Durante a conversa, Lula afirmou: “A radicalização nas eleições começou na disputa do Aécio Neves contra a Irma Passoni”. A declaração chamou atenção porque a referência correta, no contexto mencionado, seria à eleição presidencial de 2014, disputada entre Dilma Rousseff e Aécio Neves, e não à ex-parlamentar petista. A fala repercutiu por evidenciar a troca de nomes envolvendo duas figuras femininas relevantes da história política recente do País.
Irma Passoni teve uma trajetória marcada pela atuação social e política desde a juventude.

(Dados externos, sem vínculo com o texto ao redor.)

-- ==== Sys2Proof/Syntax.lean ====
section
/-! DEFINITION. The steps of the Taloft 3 as one inductive type: one constructor for each row of
spec/opcode_table.json. The 149 instruction words come with the fields of their rows (R37, R47 to R51);
the 92 device steps come with the data that the manual leaves to the outside or to the device's choice. -/

namespace Sys2Proof

/-- What formats T, I and M share: the stop bit S (R42) and the guard number G (R41). -/
structure Hdr where
  stop  : Bool
  guard : BitVec 2
  deriving DecidableEq, Repr, Inhabited

/-- Where an uncorrectable error strikes (R364). -/
inductive Storage where
  | liveValue (team tid reg : Nat)
  | l1Line (mast ctx view sector : Nat)
  | icacheLine (mast ctx line : Nat)
  | samplerLine (mast ctx slot : Nat)
  | tlbEntry (ctx page : Nat)
  | l2Clean (pa : Nat)
  | l2Dirty (pa : Nat)
  | l2Version (ctx tag block sector : Nat)
  | deckSector (team off : Nat)
  | planeSector (team off : Nat)
  | accumElem (team tile elem : Nat)
  | hbm (pa : Nat)
  | contextSram (ctx : Nat)
  deriving DecidableEq, Repr, Inhabited

/-- What a peer does at this owner's home slice: a read, a write, or an atomic with its OP and TYPE codes (R253, R324). -/
inductive PeerOp where
  | read
  | write
  | atomic (op ty : Nat)
  deriving DecidableEq, Repr, Inhabited

/-- One step of the device: an instruction word or a device step of spec/opcode_table.json. -/
inductive Instr where
  -- Device steps: start (R86 to R90)
  | moduleReset
  | selfTestDone
  | imageLen (v : Word)
  | verifyDone
  | startGo (v : Word)
  -- Device steps: commands (R94); lo is the value written to CMD_LO
  | contextCreate (lo : Word)
  | contextDestroy (lo : Word)
  | contextDestroyComplete
  | queueCreate (lo : Word)
  | queueDestroy (lo : Word)
  | queueResume (lo : Word)
  | setFloors (lo : Word)
  | attest (lo : Word)
  | setSaveArea (lo : Word)
  -- Device steps: window registers
  | wake (q : Nat) (v : Word)
  | hoGoToHost (q : Nat) (v : Word)
  | hoGoToDevice (q : Nat) (v : Word)
  | handoverComplete (id : Nat)
  | tlbiGo (v : Word)
  | tlbiAll (v : Word)
  | tlbiComplete
  | learn (v : Word)
  | learnComplete
  | load (v : Word)
  | loadComplete
  | recode (v : Word)
  | recodeComplete
  | retry (ctx : Nat) (v : Word)
  | abort (ctx : Nat) (v : Word)
  | registerWrite (off : Nat) (v : Word)
  -- Device steps: packets (R93, R101 to R110); p names a packet that a packet core has read
  | packetCoreScan (q : Nat)
  | mappingRound (unmap : List Nat)
  | nopPacket (p : Nat)
  | dispatch (p : Nat)
  | draw (p : Nat)
  | copyLinear (p : Nat)
  | copyFill (p : Nat)
  | copyTwoD (p : Nat)
  | copyEngineDone (p : Nat) (done : Nat)
  | signalPacketWrite (p : Nat)
  | signalPacketAdd (p : Nat)
  | wait (p : Nat)
  | waitPoll (p : Nat)
  | waitTimeout (p : Nat)
  | handoverToHost (p : Nat)
  | handoverToDevice (p : Nat)
  | encode (p : Nat)
  | hypresConfirm (p : Nat)
  | hypresRefute (p : Nat)
  | packetComplete (p : Nat)
  -- Device steps: placement and the draw path
  | admissionStep
  | rasterPixelTeam (launch : Nat)
  | rasterQuadTimeout (launch : Nat)
  | outputMerge (launch : Nat)
  | encodeFrameEnd (engine stream : Nat)
  -- Device steps: the block sequencer
  | packForm (mast pipe : Nat)
  | binGatherExpiry (team block : Nat)
  | binAgeExpiry (team block : Nat)
  | rallyTimeout (team block warp : Nat)
  | icacheFill (team block : Nat)
  | pipeIssue (mast pipe : Nat)
  | blockResolve (pack : Nat)
  | resultLand (team tid k : Nat)
  | pauseExpiry (team tid : Nat)
  | copyComplete (id : Nat)
  | mxPassStart (mast : Nat)
  | mxOpComplete (mast id : Nat)
  | smmaArrayGrant (mast : Nat)
  | samplerFillLand (mast k : Nat)
  | hinvComplete (id : Nat)
  | atombFlushComplete (id : Nat) (order : List Nat)
  | epochClose (team : Nat)
  | acqrComplete (id : Nat)
  | resolveComplete (id : Nat)
  | scrubberStart (ctx hyp : Nat)
  | scrubBlock (ctx k : Nat)
  | l2Replace (pa : Nat)
  | hostWindowAccess (write : Bool) (addr len : Nat) (data : List Byte)
  | peerAccess (op : PeerOp) (port addr len : Nat) (data : List Byte)
  | peerTimeout (port : Nat)
  -- Device steps: the end of work, interruption, errors
  | teamRetire (team : Nat)
  | launchFinish (launch : Nat)
  | watchdogExpiry (launch : Nat)
  | powerSample (module : Nat) (watts : List (Nat × Nat))
  | preemptRequest (team : Nat) (resolve : List Nat)
  | teamSave (team : Nat)
  | teamSwap (team : Nat)
  | teamRestore (team : Nat)
  | eccCorrected
  | eccUncorrectable (at_ : Storage)
  -- SYS (R47, R366 to R370)
  | nop (h : Hdr)
  | trap (h : Hdr) (n : BitVec 7)
  | bkpt (h : Hdr) (n : BitVec 7)
  | ctxr (h : Hdr) (d : Reg) (n : BitVec 7)
  | ctxw (h : Hdr) (n : BitVec 7) (a : Reg)
  | clkCyc (h : Hdr) (d : Reg)
  | clkNs (h : Hdr) (d : Reg)
  | signal (h : Hdr) (a b : Reg)
  | modw (rm : BitVec 2) (alt : Bool) (fill nf : BitVec 2)
  -- CTRL (R182 to R185): S is always 1 and no guard is held
  | bra (p : BitVec 3) (off : BitVec 19)
  | braNot (p : BitVec 3) (off : BitVec 19)
  | jmp (off : BitVec 19)
  | call (d a : Reg)
  | jmpi (a : Reg)
  | ret (a : Reg)
  | exit
  -- RALLY (R186 to R188)
  | rally (h : Hdr) (m : BitVec 3) (t : BitVec 7)
  | mjoin (h : Hdr) (m : BitVec 3)
  | mclr (h : Hdr) (m : BitVec 3)
  | mset (h : Hdr) (m : BitVec 3) (a : Reg)
  | mget (h : Hdr) (d : Reg) (m : BitVec 3)
  | bar (g : BitVec 2) (n : BitVec 4) (a : Reg) (pl : BitVec 3)
  | bararr (h : Hdr) (n : BitVec 4) (a : Reg)
  | barwt (g : BitVec 2) (n : BitVec 4)
  -- LANE (R190 to R195)
  | vote (h : Hdr) (kind : BitVec 2) (d : Reg) (p : BitVec 3)
  | red (h : Hdr) (op : BitVec 3) (ty : BitVec 2) (d a : Reg) (pe : BitVec 2)
  | scan (h : Hdr) (op : BitVec 3) (ty : BitVec 2) (excl : Bool) (d a : Reg)
  | xlane (h : Hdr) (kind : BitVec 2) (d a : Reg) (n : BitVec 5)
  | perm (h : Hdr) (d a b : Reg)
  | bcast (h : Hdr) (d a : Reg) (n : BitVec 5)
  | patld (h : Hdr) (d a b : Reg)
  -- WORK (R197 to R201, R229)
  | tilef (h : Hdr) (d : Reg) (px : BitVec 3)
  | win (h : Hdr) (n : BitVec 4)
  | pause (g : BitVec 2) (n : BitVec 7)
  | shape (h : Hdr) (d : Reg) (a : BitVec 7)
  | rngLo (h : Hdr) (d a b : Reg)
  | rngsLo (h : Hdr) (d : Reg)
  | rngsHi (h : Hdr) (d : Reg)
  | rngHi (h : Hdr) (d a b : Reg)
  -- IALU (R205)
  | add (h : Hdr) (d a b : Reg)
  | sub (h : Hdr) (d a b : Reg)
  | mulLo (h : Hdr) (d a b : Reg)
  | mulHi (h : Hdr) (d a b : Reg)
  | min (h : Hdr) (d a b : Reg)
  | max (h : Hdr) (d a b : Reg)
  | absd (h : Hdr) (d a b : Reg)
  | neg (h : Hdr) (d a : Reg)
  -- ILOG (R206)
  | and (h : Hdr) (d a b : Reg)
  | or (h : Hdr) (d a b : Reg)
  | xor (h : Hdr) (d a b : Reg)
  | andn (h : Hdr) (d a b : Reg)
  | shl (h : Hdr) (d a b : Reg)
  | shr (h : Hdr) (d a b : Reg)
  | shra (h : Hdr) (d a b : Reg)
  | rot (h : Hdr) (d a b : Reg)
  -- IBIT (R207 to R209)
  | bfe (h : Hdr) (d a b : Reg)
  | bfi (h : Hdr) (d a b : Reg)
  | popc (h : Hdr) (d a : Reg)
  | clz (h : Hdr) (d a : Reg)
  | brev (h : Hdr) (d a : Reg)
  | div (h : Hdr) (d a b : Reg)
  | rem (h : Hdr) (d a b : Reg)
  -- IMAD (R210)
  | mad (h : Hdr) (d a b : Reg)
  | madh (h : Hdr) (d a b : Reg)
  | add64 (h : Hdr) (d a b : Reg)
  | sub64 (h : Hdr) (d a b : Reg)
  | addc (h : Hdr) (d a b : Reg)
  | subb (h : Hdr) (d a b : Reg)
  -- ICMP (R211), immediates (R212, R213)
  | icmp (h : Hdr) (cmp : BitVec 3) (pd pc : BitVec 3) (orr : Bool) (a b : Reg)
  | addi (h : Hdr) (d a : Reg) (imm : BitVec 10)
  | andi (h : Hdr) (d a : Reg) (imm : BitVec 7)
  | ori (h : Hdr) (d a : Reg) (imm : BitVec 7)
  | xori (h : Hdr) (d a : Reg) (imm : BitVec 7)
  | shli (h : Hdr) (d a : Reg) (imm : BitVec 6)
  | shri (h : Hdr) (d a : Reg) (imm : BitVec 6)
  | shrai (h : Hdr) (d a : Reg) (imm : BitVec 6)
  | roti (h : Hdr) (d a : Reg) (imm : BitVec 6)
  | movlLo (stop : Bool) (d : Reg) (imm : BitVec 16)
  | movlHi (stop : Bool) (d : Reg) (imm : BitVec 16)
  -- PRED (R214, R215); in sel the guard number of the header names the selector
  | pand (h : Hdr) (pd pa pb : BitVec 3)
  | por (h : Hdr) (pd pa pb : BitVec 3)
  | pxor (h : Hdr) (pd pa pb : BitVec 3)
  | pnot (h : Hdr) (pd pa : BitVec 3)
  | sel (h : Hdr) (d a b : Reg)
  | movp (h : Hdr) (d : Reg) (pa : BitVec 3)
  | pset (h : Hdr) (pd : BitVec 3) (a : Reg)
  -- FALU, FFMA, FSFU (R216 to R223)
  | fadd (h : Hdr) (d a b : Reg)
  | fsub (h : Hdr) (d a b : Reg)
  | fmul (h : Hdr) (d a b : Reg)
  | fmin (h : Hdr) (d a b : Reg)
  | fmax (h : Hdr) (d a b : Reg)
  | fcmp (h : Hdr) (cmp pd : BitVec 3) (a b : Reg)
  | ffma (h : Hdr) (d a b : Reg)
  | ffms (h : Hdr) (d a b : Reg)
  | fnma (h : Hdr) (d a b : Reg)
  | pkfma (h : Hdr) (d a b : Reg)
  | frcp (h : Hdr) (d a : Reg)
  | frsq (h : Hdr) (d a : Reg)
  | fsqrt (h : Hdr) (d a : Reg)
  | fexp2 (h : Hdr) (d a : Reg)
  | flog2 (h : Hdr) (d a : Reg)
  | fsin (h : Hdr) (d a : Reg)
  | fcos (h : Hdr) (d a : Reg)
  | frnd (h : Hdr) (d a : Reg) (mode : BitVec 2)
  -- CVT, PACK (R220, R224 to R228)
  | cvt (h : Hdr) (src : BitVec 3) (d a : Reg) (dst : BitVec 5) (mode : BitVec 2)
  | pkadd (h : Hdr) (d a b : Reg)
  | pkmul (h : Hdr) (d a b : Reg)
  | spk (h : Hdr) (d a : Reg)
  | cvtbd (h : Hdr) (d a b : Reg)
  -- LD, ST, DECK (R258 to R260)
  | ld (h : Hdr) (w : BitVec 3) (d a : Reg) (off : BitVec 7)
  | st (h : Hdr) (w : BitVec 3) (d a : Reg) (off : BitVec 7)
  | ldd (h : Hdr) (w : BitVec 2) (d a : Reg) (off : BitVec 7)
  | std (h : Hdr) (w : BitVec 2) (d a : Reg) (off : BitVec 7)
  -- ASYNC (R262 to R273)
  | cpAsync (h : Hdr) (d a : Reg) (tag : BitVec 2) (keep : Bool)
  | cpPlane (h : Hdr) (d a : Reg) (tag : BitVec 2) (keep : Bool)
  | cpOut (h : Hdr) (d a : Reg) (tag : BitVec 2)
  | tagwait (g : BitVec 2) (k : BitVec 2) (n : BitVec 5)
  | tagget (h : Hdr) (d : Reg) (k : BitVec 2)
  | pref (h : Hdr) (a : Reg) (off : BitVec 7)
  | accrd (h : Hdr) (d a : Reg) (t : BitVec 4) (fmt : BitVec 3)
  | accwr (h : Hdr) (d a : Reg) (t : BitVec 4) (fmt : BitVec 3)
  -- ATOM, SYNC (R322 to R330)
  | atom (h : Hdr) (op : BitVec 3) (d a : Reg) (ty sc : BitVec 2) (ret : Bool)
  | atomb (h : Hdr) (op : BitVec 3) (d a : Reg) (ty sc : BitVec 2)
  | fence (h : Hdr) (sc kind : BitVec 2)
  | ldacq (h : Hdr) (d a : Reg) (sc : BitVec 2) (b64 : Bool)
  | strel (h : Hdr) (d a : Reg) (sc : BitVec 2) (b64 : Bool)
  | acqr (h : Hdr) (a : Reg)
  | aflush (h : Hdr)
  -- SAMP (R287 to R294)
  | sample (h : Hdr) (d a : Reg) (slot : BitVec 7)
  | sampleg (h : Hdr) (d a : Reg) (slot : BitVec 7)
  | sload (h : Hdr) (d a : Reg) (slot : BitVec 7)
  | hinv (h : Hdr) (slot : BitVec 7)
  | wpin (h : Hdr) (slot : BitVec 7)
  | wunpin (h : Hdr) (slot : BitVec 7)
  | smma (h : Hdr) (d a f : Reg)
  -- MX (R302 to R304)
  | mxIssue (h : Hdr) (a : Reg)
  | mxZero (h : Hdr) (t : BitVec 4) (k : BitVec 2)
  -- HYP (R343 to R345)
  | hopen (h : Hdr) (d : Reg) (pf : BitVec 3)
  | hset (h : Hdr) (a : Reg)
  | hget (h : Hdr) (d : Reg)
  | hconfirm (h : Hdr) (a : Reg)
  | hrefute (h : Hdr) (a : Reg)
  | hstate (h : Hdr) (d a : Reg)
  | horphan (h : Hdr) (a : Reg)
  -- GFX (R134 to R138)
  | taskout (h : Hdr) (a c : Reg)
  | vtxout (h : Hdr) (a : Reg) (slot : BitVec 6)
  | primout (h : Hdr) (a : Reg)
  | pixout (h : Hdr) (a : Reg) (t : BitVec 3)
  | kill (h : Hdr)
  -- Device steps of the last two rows of the table
  | cmdLo (lo : Word)
  | beadGoOpNone (v : Word)
  deriving DecidableEq, Repr, Inhabited

end Sys2Proof
end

Ligada às Comunidades Eclesiais de Base, movimento de inspiração cristã que ganhou força durante a ditadura militar, ela deixou a vida religiosa para se dedicar à militância em movimentos sociais, especialmente aqueles voltados ao combate ao aumento do custo de vida e à defesa de direitos sociais. Sua atuação ocorreu em um contexto de restrições às liberdades políticas e civis no Brasil.

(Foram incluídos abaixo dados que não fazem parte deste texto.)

-- ==== Sys2Proof/Machine/Mem.lean ====
section
/-! DEFINITION. Memory: the canonical list of cells, the physical map and the L2 copies of host memory (R233, R235), compressed
blocks at their home (R239 to R241, R246), versions and views (R336 to R339), translation (R123 to R127), L1 with its view
tags (R234, R341), signatures (R237, R238). -/

namespace Sys2Proof.Machine

/-! ### Cells in canonical form -/

/-- What an unlisted byte of memory reads as (log entry 1). -/
def unlisted : Byte := 0

/-- The byte at an address. -/
def memGet : List Host.Cell → Nat → Byte
  | [], _ => unlisted
  | (j, b) :: r, a => if j = a then b else memGet r a

/-- Write a byte, keeping addresses rising and listing no byte that equals an unlisted one. -/
def memPut (a : Nat) (b : Byte) : List Host.Cell → List Host.Cell
  | [] => if b = unlisted then [] else [(a, b)]
  | (j, c) :: r =>
    if a < j then (if b = unlisted then (j, c) :: r else (a, b) :: (j, c) :: r)
    else if a = j then (if b = unlisted then r else (a, b) :: r)
    else (j, c) :: memPut a b r

/-- Every address lies above k and addresses rise. -/
def risingFrom : Nat → List Host.Cell → Bool
  | _, [] => true
  | k, (j, _) :: r => k ≤ j && risingFrom (j + 1) r

/-- The canonical form: addresses strictly rising, no entry equal to what an unlisted address reads as. -/
def Memory.wf (m : List Host.Cell) : Bool := risingFrom 0 m && m.all fun c => c.2 != unlisted

/-! ### The physical map (R233) -/

/-- A physical address in local HBM. -/
def isHbm (pa : Nat) : Bool := pa < Config.hbmEnd
/-- A physical address in host memory. -/
def isHost (pa : Nat) : Bool := Config.hostBase ≤ pa && pa < Config.physEnd
/-- A reserved physical address. -/
def isReserved (pa : Nat) : Bool := !isHbm pa && !isHost pa

/-- The byte of memory at its home as the device sees it (root data, stored form), and whether it is poisoned: host memory is
seen through its L2 copy; a reserved address delivers poison. -/
def State.homeByte (s : State) (pa : Nat) : Byte × Bool :=
  if isHbm pa then (memGet s.mem pa, s.poison.contains pa)
  else if isHost pa then
    (s.hostCache.find? (·.addr == pa)).elim (memGet s.mem pa, s.poison.contains pa) fun h => (h.val, h.bad)
  else (0, true)

/-- Write a byte at its home; host memory is written in L2; a write to a reserved address is discarded. -/
def State.homeWrite (s : State) (pa : Nat) (b : Byte) (bad : Bool) : State :=
  let poison := if bad then nsInsert pa s.poison else s.poison.filter (· != pa)
  if isHbm pa then { s with mem := memPut pa b s.mem, poison := poison }
  else if isHost pa then { s with hostCache := putBy (·.addr == pa) ⟨pa, b, true, bad⟩ s.hostCache }
  else s

/-- Bring the 32-byte sector of a host address into L2 (R235): clean copies of the bytes not yet there. -/
def State.hostFill (s : State) (pa : Nat) : State :=
  if isHost pa then
    let base := pa / 32 * 32
    { s with hostCache := (List.range 32).foldl (fun l i =>
        if l.any (·.addr == base + i) then l else l ++ [⟨base + i, memGet s.mem (base + i), false, s.poison.contains (base + i)⟩]) s.hostCache }
  else s

/-- Write dirty L2 copies of host memory in a range back to host memory, with their poison; the copies stay (R247, R320, R364). -/
def State.hostWriteBack (s : State) (lo n : Nat) : State :=
  let inR := fun (h : HostByte) => lo ≤ h.addr && h.addr < lo + n
  { s with
    mem := s.hostCache.foldl (fun m h => if h.dirty && inR h then memPut h.addr h.val m else m) s.mem
    poison := s.hostCache.foldl (fun l h =>
      if h.dirty && inR h then (if h.bad then nsInsert h.addr l else l.filter (· != h.addr)) else l) s.poison
    hostCache := s.hostCache.map fun h => if inR h then { h with dirty := false } else h }
/-- Drop L2 copies of host memory in a range of whole lines, poisoned or not (R247). -/
def State.hostDrop (s : State) (lo n : Nat) : State :=
  { s with
    hostCache := s.hostCache.filter fun h => !(lo ≤ h.addr && h.addr < lo + n)
    l2 := s.l2.filter fun x => !(lo ≤ 128 * x.line && 128 * x.line < lo + n) }

/-! ### The lines of L2 (R235, R236; log entry 80) -/

/-- The home slice of a physical address (R235). -/
def homeSlice (pa : Nat) : Nat :=
  let g := pa / 256
  ((bits g 0 12 ^^^ bits g 12 12 ^^^ bits g 24 12 ^^^ bits g 36 8)) % Config.slices
/-- Ways of a set, and sets of a slice of 3 MiB (R235). -/
def l2Ways : Nat := 16
def l2Sets : Nat := 1536
/-- The slice of a line and its set there; the set is the implementation's choice. -/
def l2Place (line : Nat) : Nat × Nat := (homeSlice (128 * line), Config.l2Set line % l2Sets)

/-- An access of a context uses the line of an address: the line is there and is the most recently used. -/
def State.l2Touch (s : State) (ctx pa : Nat) : State :=
  let x := (s.l2.find? (·.line == pa / 128)).getD ⟨ctx, pa / 128⟩
  { s with l2 := x :: s.l2.filter (·.line != pa / 128) }
/-- Lines of a set that a context may hold; an agent of no context is not capped. -/
def State.l2Cap (s : State) (ctx : Nat) : Nat := ((s.ctx? ctx).map (·.l2Share)).getD l2Ways
/-- The line that makes room for a line of the list, if one must (R236): its context's least recently used line of the set when the
context is over its share there, else the set's when the set is over its ways. -/
def State.l2Room (s : State) (x : L2Line) : Option Nat :=
  let set := s.l2.filter fun y => l2Place y.line == l2Place x.line
  let mine := set.filter (·.ctx == x.ctx)
  if s.l2Cap x.ctx < mine.length then mine.getLast?.map (·.line)
  else if l2Ways < set.length then set.getLast?.map (·.line)
  else none
/-- The line that L2 replaces next, if a fill has left a set without room. -/
def State.l2Victim (s : State) : Option Nat := s.l2.findSome? s.l2Room

/-- A read of a context at its home: the line is in L2, and of a host line the sector (R235). -/
def State.l2Read (s : State) (ctx pa : Nat) : State := (if isReserved pa then s else s.l2Touch ctx pa).hostFill pa

/-! ### Compressed blocks at their home (R239 to R241) -/

/-- NSEC of the 256-byte block of an address: 8 unless listed (R239). -/
def State.nsecAt (s : State) (pa : Nat) : Nat := alGetD s.nsec (pa / 256) 8
/-- The lengths of a bead-table slot when it is FROZEN. -/
def State.slotLens (s : State) (i : Nat) : Option (List Nat) :=
  match s.bead.slots[i]? with
  | some b => if b.st = .frozen then some b.lens else none
  | none => none
/-- The 256 stored bytes of a block. -/
def State.storedBlock (s : State) (pa : Nat) : List (Byte × Bool) :=
  (List.range 256).map fun i => s.homeByte (pa / 256 * 256 + i)

/-- A block decoded: its 256 bytes, those of failed chunks poisoned, and the lowest failing chunk (8 when none fails). A poisoned
stored byte poisons the whole of what it codes. -/
def State.decodedBlock (s : State) (pa : Nat) : List (Byte × Bool) × Nat :=
  let st := s.storedBlock pa
  let nsec := s.nsecAt pa
  if 8 ≤ nsec then (st, 8)
  else
    let used := st.take (32 * nsec)
    let good := decodeCoded (s.slotLens (codedSlot (st.map (·.1)))) (st.map (·.1)) nsec
    let bad := used.any (·.2)
    ((List.range 256).map fun i => (good.getD i 0, bad || decide (good.length ≤ i)), good.length / 32)

/-- A root byte through a leaf: decoded where the leaf is COMP (R240, R246). -/
def State.leafByte (s : State) (pa : Nat) (comp : Bool) : Byte × Bool :=
  if comp && isHbm pa && s.nsecAt pa < 8 then (s.decodedBlock pa).1.getD (pa % 256) (0, true) else s.homeByte pa

/-- Replace a coded block by its decoded bytes, as a write into it does; it counts as written (R240, R241). -/
def State.openBlock (s : State) (pa : Nat) : State :=
  let base := pa / 256 * 256
  let s1 : State :=
    if s.nsecAt pa < 8 then
      let d := (s.decodedBlock pa).1
      let s0 := (List.range 256).foldl (fun (a : State) i =>
        let x := d.getD i (0, true)
        a.homeWrite (base + i) x.1 x.2) s
      { s0 with nsec := alDel (pa / 256) s0.nsec }
    else s
  { s1 with dirtyComp := nsInsert (pa / 256) s1.dirtyComp }

/-- A root write through a leaf (R240, R246). -/
def State.leafWrite (s : State) (pa : Nat) (comp : Bool) (b : Byte) (bad : Bool) : State :=
  (if comp && isHbm pa then s.openBlock pa else s).homeWrite pa b bad

/-! ### Versions and views (R336 to R339) -/

/-- The byte that a version of a context holds, under a tag that resolves to `t`. -/
def Ctx.versionByte (c : Ctx) (t pa : Nat) : Option (Byte × Bool) :=
  (c.versions.find? fun v => v.block == pa / 64 && resolveHyp c.hyps v.tag == t && (alGet (pa % 64) v.cells).isSome).bind
    fun v => (alGet (pa % 64) v.cells).map fun b => (b, v.poison.contains (pa % 64))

Em 1978, Irma Passoni foi eleita deputada estadual em São Paulo pelo Movimento Democrático Brasileiro (MDB), legenda que reunia a oposição permitida ao regime militar. Com o processo de redemocratização, participou da fundação do Partido dos Trabalhadores e, posteriormente, exerceu três mandatos como deputada federal pelo PT, entre os anos de 1983 e 1995. No Congresso Nacional, destacou-se por pautas ligadas aos direitos sociais, à participação popular e à ampliação da cidadania.
No ano de 2001, Irma participou da criação do Instituto de Tecnologia Social (ITS), uma Organização da Sociedade Civil de Interesse Público (OSCIP) voltada à promoção da inclusão digital de trabalhadores e jovens, buscando ampliar o acesso às tecnologias da informação. Em 2018, recebeu, em conjunto com as demais deputadas que integraram a Bancada Feminina da Assembleia Nacional Constituinte de 1987, o Diploma Bertha Lutz, honraria concedida pelo Senado Federal a mulheres que se destacaram na política brasileira.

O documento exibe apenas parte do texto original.